Work required:
From the first line of the material below to the line containing "opens (R60). -/", repeat every line exactly and add nothing.

Source data section start

-- ==== Sys2Proof/Laws/Windows.lean ====
section
/-! SUPPORT. What the operations of the Window Controller, the Pinch and Travel Monitor and the Closure Sequencer can do:
one lemma for each. -/

-- One theorem at a time: elaborated side by side, the lemmas take more threads than the check has memory for.
set_option deprecated.oldSectionVars true

namespace Sys2Proof.Machine

theorem Part.Within.crashSet {K : List Area} {p q : Part} (w : Part.Within K p q) (h : .crash ∉ K := by decide) :
    q.crashSet = p.crashSet := by
  rw [Part.crashSet, Part.crashSet, w.crash h]

/-! ### Commands -/

abbrev commandAreas : List Area := .spent :: stopAreas

/-- A command that passes while the crash latch is set opens (R60). -/
theorem Part.verdict_passes {p : Part} {c : Corner} {cmd : Command} (h : p.verdict c cmd = .passes) (hs : p.crashSet = true) :
    cmd.dir = .opening := by
  unfold Part.verdict at h
  dsimp only at h
  split at h
  · cases h
  · split at h
    · cases h
    · rename_i hc
      cases hd : cmd.dir
      · rfl
      · exfalso
        simp only [Part.startCheck, hd, hs, and_self, if_true] at hc
        split at hc <;> first | cases hc | (split at hc <;> cases hc)

/-- A command that is not met with BUSY: the window does not reverse, and no learn runs on it unless a switch commands
(R59, R93). -/
theorem Part.verdict_busy {p : Part} {c : Corner} {cmd : Command} (h : p.verdict c cmd ≠ .busy) :
    (p.window c).motion ≠ .reversing ∧ (cmd.mover.isSwitch = false → (p.monitor c).learn = none) := by
  unfold Part.verdict at h
  dsimp only at h
  split at h
  · exact absurd rfl h
  · rename_i hn
    rw [not_or, not_and] at hn
    refine ⟨hn.1, fun hs => ?_⟩
    by_contra hl
    exact hn.2 (Option.isSome_iff_ne_none.2 hl) hs

theorem Part.endWatch_does (p : Part) (c : Corner) : Part.Does [.monitors] p (p.endWatch c) := p.setMonitor_does _ _

theorem Part.endWatch_touches (p : Part) (c : Corner) : Part.Touches c p (p.endWatch c) := p.setMonitor_touches _ _

theorem Part.endWatch_window (p : Part) (c x : Corner) : (p.endWatch c).window x = p.window x := rfl

theorem Part.moverLoses_does (p : Part) (c : Corner) (old : Option Mover) (new : Mover) (stop : Option StopReason) :
    Part.Does tellAreas p (p.moverLoses c old new stop) := by
  unfold Part.moverLoses
  exact .ite (fun _ => .refl _ p) fun _ => p.tellLost_does _ _ _

theorem Part.moverLoses_spares (p : Part) (c d : Corner) (old : Option Mover) (new : Mover) (stop : Option StopReason) :
    Part.Spares d p (p.moverLoses c old new stop) := by
  unfold Part.moverLoses
  split
  · exact ⟨rfl, rfl, rfl, id, .same rfl⟩
  · exact p.tellMover_spares ..

/-- The Sequencer that loses a window to another has its entry DONE. -/
theorem Part.moverLoses_dormant (p : Part) (c : Corner) {old : Option Mover} {new : Mover} (h : old = some .sequencer)
    (hn : new ≠ .sequencer) (stop : Option StopReason) : (p.moverLoses c old new stop).dormant c := by
  unfold Part.moverLoses
  rw [if_neg fun e => hn (Option.some.inj (e.symm.trans h))]
  exact p.tellMover_dormant c h _ _ _ _

theorem Part.noteRefusal_does (p : Part) (c : Corner) (r : StartRefusal) : Part.Does [.windows] p (p.noteRefusal c r) := by
  cases r <;> first | exact .refl _ p | exact p.setWindow_does c

theorem Part.applyDone_acts (p : Part) (c : Corner) (cmd : Command) (r : StopReason) :
    Part.Acts stopAreas p (p.applyDone c cmd r) := by
  have h : Part.Acts stopAreas p (p.endWatch c) := .mono (p.endWatch_does c).acts
  unfold Part.applyDone
  dsimp only
  split
  · exact .after (Part.moverLoses_does _ _ _ _ _).acts (.after (Part.stopWindow_acts _ _ _) h)
  · split
    · exact h
    · split
      · exact .after (Part.dropPending_acts _ _) h
      · exact .after (Part.pendingLost_does _ _).acts h

theorem Part.pendingLost_touches (p : Part) (c : Corner) : Part.Touches c p (p.pendingLost c) := by
  unfold Part.pendingLost Part.withdrawPending
  split
  · exact .of fun _ => ⟨rfl, rfl, rfl, id, .same rfl⟩
  · exact (p.dropPending_touches c).trans (Part.tellMover_touches ..)

theorem Part.applyDone_touches (p : Part) (c : Corner) (cmd : Command) (r : StopReason) :
    Part.Touches c p (p.applyDone c cmd r) := by
  have h := p.endWatch_touches c
  unfold Part.applyDone
  refine .ite (fun _ => .after (.of fun _ => Part.moverLoses_spares ..) (.after (Part.stopWindow_touches _ _ _) h)) fun _ => ?_
  split
  · exact h
  · exact .ite (fun _ => .after (Part.dropPending_touches _ _) h) fun _ => .after (Part.pendingLost_touches _ _) h

/-- After a command found already done the window stands, or had none; nothing is pending. -/
theorem Part.applyDone_clear (p : Part) (c : Corner) (cmd : Command) (r : StopReason) (h : p.standsClear c) :
    (p.applyDone c cmd r).standsClear c := by
  unfold Part.applyDone
  dsimp only
  split
  · refine Part.Spares.clear (Part.moverLoses_spares ..) fun _ => ?_
    rw [Part.stopWindow_window, if_pos rfl]
    rfl
  · split
    · exact h
    · split
      · exact fun k => absurd (by rw [Part.dropPending_window, if_pos rfl]) k
      · intro k
        have e := ((p.endWatch c).withdrawPending_window c c .overridden .overridden true).1
        rw [if_pos rfl] at e
        exact absurd (by rw [Part.pendingLost, e]) k

theorem Part.applyDone_does (p : Part) (c : Corner) {cmd : Command} (r : StopReason) (hv : cmd.mover ≠ .sequencer) :
    Part.Does stopAreas p (p.applyDone c cmd r) := by
  have h : Part.Does stopAreas p (p.endWatch c) := .mono (p.endWatch_does c)
  by_cases hu : (p.window c).underWay = true
  · refine (p.applyDone_acts c cmd r).keeping ((p.applyDone_touches c cmd r).stops ?_ ?_ fun _ _ hm => ?_) <;>
      unfold Part.applyDone <;> rw [if_pos hu]
    · exact (Part.moverLoses_spares ..).motion.trans (by rw [Part.stopWindow_window, if_pos rfl]; rfl)
    · exact (Part.moverLoses_spares ..).pending.trans (by rw [Part.stopWindow_window, if_pos rfl]; rfl)
    · exact Part.moverLoses_dormant _ c hm hv _
  · unfold Part.applyDone
    rw [if_neg hu]
    split
    · exact h
    · rename_i pend hp
      split
      · rename_i e
        refine .after (Part.dropPending_does _ _ fun x hx => ?_) h
        rw [Part.endWatch_window, hp] at hx
        cases hx
        rw [e]
        exact hv
      · exact .after (Part.pendingLost_does _ _) h

theorem WindowRec.underWay_moves {w : WindowRec} (h : w.underWay = true) : w.motion ≠ .stopped := by
  intro e
  simp [WindowRec.underWay, e] at h

/-- A window neither under way nor reversing stands. -/
theorem WindowRec.stands {w : WindowRec} (h : ¬ w.underWay = true) (hr : w.motion ≠ .reversing) : w.motion = .stopped := by
  simp only [WindowRec.underWay, decide_eq_true_eq, not_or] at h
  cases e : w.motion <;> simp_all

/-- A move in place of another, the grant carried over (R59). -/
theorem Part.startMove_over {M : List Area} {p q : Part} {c : Corner} {cmd : Command} (h : Part.Acts M p q)
    (hh : q.holders = p.holders) (hm : (p.window c).motion ≠ .stopped) (hc : p.crashSet = true → cmd.dir = .opening)
    (hl : startAreas ⊆ M := by decide) (ha : Area.crash ∉ M := by decide) : Part.Acts M p (q.startMove c cmd) := by
  have hq : q.crashSafe → q.crashSet = true → cmd.dir = .opening := fun _ hs => hc (by rw [← h.crashSet ha]; exact hs)
  refine ((q.startMove_bare c hq).after h.toDoesBare hl).holding fun k => (q.startMove_acts c hq fun _ => ?_).grantsLaw (h.grantsLaw k)
  rw [Part.holdsGrant, hh]
  exact k.1 c hm

theorem Part.applyPassed_acts (p : Part) (c : Corner) {cmd : Command} (hc : p.crashSet = true → cmd.dir = .opening) :
    Part.Acts stopAreas p (p.applyPassed c cmd) := by
  have h : Part.Acts stopAreas p (p.endWatch c) := .mono (p.endWatch_does c).acts
  unfold Part.applyPassed
  dsimp only
  split
  · rename_i hu
    split
    · exact .after (Part.appendRow_does _ _).acts (.after (Part.setMonitor_acts _ _ _)
        (.after (Part.setWindow_samePending _ _ rfl (Or.inl rfl)) (.after (Part.moverLoses_does _ _ _ _ _).acts h)))
    · have h2 := Part.Acts.after (Part.moverLoses_does _ c (p.window c).mover cmd.mover (some .overridden)).acts
        (Part.Acts.after (Part.halt_acts _ c .overridden) h)
      refine Part.startMove_over h2 ?_ (WindowRec.underWay_moves hu) hc
      exact ((Part.moverLoses_does _ c _ _ _).holders (by decide)).trans
        (((Part.halt_acts _ c _).holders (by decide)).trans ((p.endWatch_does c).holders (by decide)))
  · split
    · refine .after (Part.request_does _ _ _).acts (.after (Part.setWindow_acts _ _ fun k hs => ⟨(k.1 hs).2.2.2 c, ?_⟩) h)
      intro y hy
      simp only [Option.some.injEq] at hy
      subst hy
      exact hc hs
    · rename_i pend hp
      have h2 := Part.Acts.after (Part.moverLoses_does _ c (some pend.cmd.mover) cmd.mover none).acts h
      refine .after (Part.setWindow_acts _ _ fun k hs => ⟨(k.1 hs).2.2.2 c, ?_⟩) h2
      intro y hy
      simp only [Option.some.injEq] at hy
      subst hy
      exact hc (by rw [← h2.crashSet]; exact hs)

theorem Part.applyPassed_touches (p : Part) (c : Corner) (cmd : Command) : Part.Touches c p (p.applyPassed c cmd) := by
  have h := p.endWatch_touches c
  have m {x : Part} (k : Part.Touches c p x) (old : Option Mover) (stop : Option StopReason) :
      Part.Touches c p (x.moverLoses c old cmd.mover stop) := k.trans (.of fun _ => x.moverLoses_spares ..)
  unfold Part.applyPassed
  refine .ite (fun _ => .ite (fun _ => ?_) fun _ => ?_) fun _ => ?_
  · refine .after (Part.appendRow_does _ _).toWithin.touches (.after (Part.setMonitor_touches _ _ _ fun k => ?_)
      (.after (Part.setWindow_touches _ _ _) (m h _ _)))
    unfold MonitorRec.replaced
    split <;> exact k
  · exact .after (Part.startMove_touches _ _ _) (m (.after (Part.halt_touches _ _ _) h) _ _)
  · split
    · exact .after (Part.request_does _ _ _).toWithin.touches (.after (Part.setWindow_touches _ _ _) h)
    · exact .after (Part.setWindow_touches _ _ _) (m h _ _)

/-- What a command that passes leaves its window with: the move, or the pending command (R58, R59, R61). -/
theorem Part.applyPassed_command (p : Part) (c : Corner) (cmd : Command) (h : p.standsClear c)
    (hr : (p.window c).motion ≠ .reversing) :
    let w := (p.applyPassed c cmd).window c
    if (p.window c).underWay then w.underWay = true ∧ w.mover = some cmd.mover ∧ w.pending = none
    else w.motion = .stopped ∧ ∃ x, w.pending = some x ∧ x.cmd = cmd := by
  unfold Part.applyPassed
  dsimp only
  split
  · rename_i hu
    have hn : (p.window c).pending = none := by
      by_contra k
      exact WindowRec.underWay_moves hu (h k)
    split
    · have s := (p.endWatch c).moverLoses_spares c c (p.window c).mover cmd.mover none
      simp only [Part.appendRow_fields, Part.setMonitor_fields, Part.setWindow_window, if_pos]
      exact ⟨by rw [WindowRec.underWay, s.motion]; exact hu, trivial, s.pending.trans hn⟩
    · have k := Part.startMove_command (((p.endWatch c).halt c .overridden).moverLoses c (p.window c).mover cmd.mover
        (some .overridden)) c cmd
      exact ⟨k.2.1, k.2.2, k.1⟩
  · rename_i hu
    have hs := WindowRec.stands hu hr
    split
    · have w (q : Part) : (q.request (.window c) .window).window c = q.window c := rfl
      rw [w, Part.setWindow_window, if_pos rfl]
      exact ⟨hs, _, rfl, rfl⟩
    · rename_i pend _
      have s := (p.endWatch c).moverLoses_spares c c (some pend.cmd.mover) cmd.mover none
      rw [Part.setWindow_window, if_pos rfl]
      exact ⟨s.motion.trans hs, _, rfl, rfl⟩

/-- A command of another mover than the Sequencer leaves its window without a live entry. -/
theorem Part.applyPassed_dormant (p : Part) (c : Corner) {cmd : Command} (h : p.entryFits c) (hv : cmd.mover ≠ .sequencer)
    (hr : (p.window c).motion ≠ .reversing) : (p.applyPassed c cmd).dormant c := by
  have t := p.applyPassed_touches c cmd
  by_cases hu : (p.window c).underWay = true
  · rcases h.driven (WindowRec.underWay_moves hu) with hd | ⟨-, -, hm⟩
    · exact t.entry.dormant hd
    · unfold Part.applyPassed
      dsimp only
      rw [if_pos hu]
      split
      · exact (Part.appendRow_does _ _).toWithin.touches.entry.dormant ((p.endWatch c).moverLoses_dormant c hm hv none)
      · exact (Part.startMove_touches _ _ _).entry.dormant (Part.moverLoses_dormant _ c hm hv _)
  · have hs := WindowRec.stands hu hr
    cases hp : (p.window c).pending with
    | none => exact t.entry.dormant (h.rests hs hp)
    | some pend =>
      by_cases e : pend.cmd.mover = .sequencer
      · unfold Part.applyPassed
        dsimp only
        rw [if_neg hu, Part.endWatch_window, hp]
        exact (p.endWatch c).moverLoses_dormant c (congrArg some e) hv none
      · exact t.entry.dormant (Part.entryFits_pending h hp e)

theorem Part.applyPassed_does (p : Part) (c : Corner) {cmd : Command} (hc : p.crashSet = true → cmd.dir = .opening)
    (hv : cmd.mover ≠ .sequencer) (hr : (p.window c).motion ≠ .reversing) : Part.Does stopAreas p (p.applyPassed c cmd) :=
  (p.applyPassed_acts c hc).keeping ((p.applyPassed_touches c cmd).keeps fun h =>
    Part.dormant_fits (p.applyPassed_dormant c h hv hr) fun k => by
      have := p.applyPassed_command c cmd h.1 hr
      dsimp only at this
      split at this
      · exact absurd this.2.2 k
      · exact this.1)

theorem Part.applyCommand_does (p : Part) (c : Corner) {cmd : Command} (hv : cmd.mover ≠ .sequencer) :
    Part.Does stopAreas p (p.applyCommand c cmd) := by
  unfold Part.applyCommand
  split
  · exact .refl _ p
  · exact .mono (p.noteRefusal_does _ _)
  · exact p.applyDone_does _ _ hv
  · rename_i h
    exact p.applyPassed_does _ (Part.verdict_passes h) hv (Part.verdict_busy (by rw [h]; exact fun k => by cases k)).1

theorem Switch.mover_ne (sw : Switch) : Switch.mover sw ≠ .sequencer := by cases sw <;> exact fun h => by cases h

theorem markSpent_does (p : Part) (sw : Switch) (b : Bool) : Part.Does [.spent] p (markSpent p sw b) := p.spent_does _

theorem Part.switchCommand_does (p : Part) (sw : Switch) (dir : Direction) (express : Bool) :
    Part.Does stopAreas p (p.switchCommand sw dir express) := by
  unfold Part.switchCommand
  dsimp only
  split
  · exact .ite (fun _ => .refl _ p) fun _ => .after (Part.applyCommand_does _ _ (Switch.mover_ne sw)) (.mono (p.appendRow_does _))
  · exact .ite (fun _ => .refl _ p) fun _ => .after (Part.applyCommand_does _ _ (Switch.mover_ne sw)) (.mono (p.appendRow_does _))
  · exact .after (Part.appendRow_does _ _) (.mono (p.noteRefusal_does _ _))
  all_goals exact p.applyCommand_does _ (Switch.mover_ne sw)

Source data section end

Task solution:
-- ==== Sys2Proof/Laws/Windows.lean ====
section
/-! SUPPORT. What the operations of the Window Controller, the Pinch and Travel Monitor and the Closure Sequencer can do:
one lemma for each. -/

-- One theorem at a time: elaborated side by side, the lemmas take more threads than the check has memory for.
set_option deprecated.oldSectionVars true

namespace Sys2Proof.Machine

theorem Part.Within.crashSet {K : List Area} {p q : Part} (w : Part.Within K p q) (h : .crash ∉ K := by decide) :
    q.crashSet = p.crashSet := by
  rw [Part.crashSet, Part.crashSet, w.crash h]

/-! ### Commands -/

abbrev commandAreas : List Area := .spent :: stopAreas

/-- A command that passes while the crash latch is set opens (R60). -/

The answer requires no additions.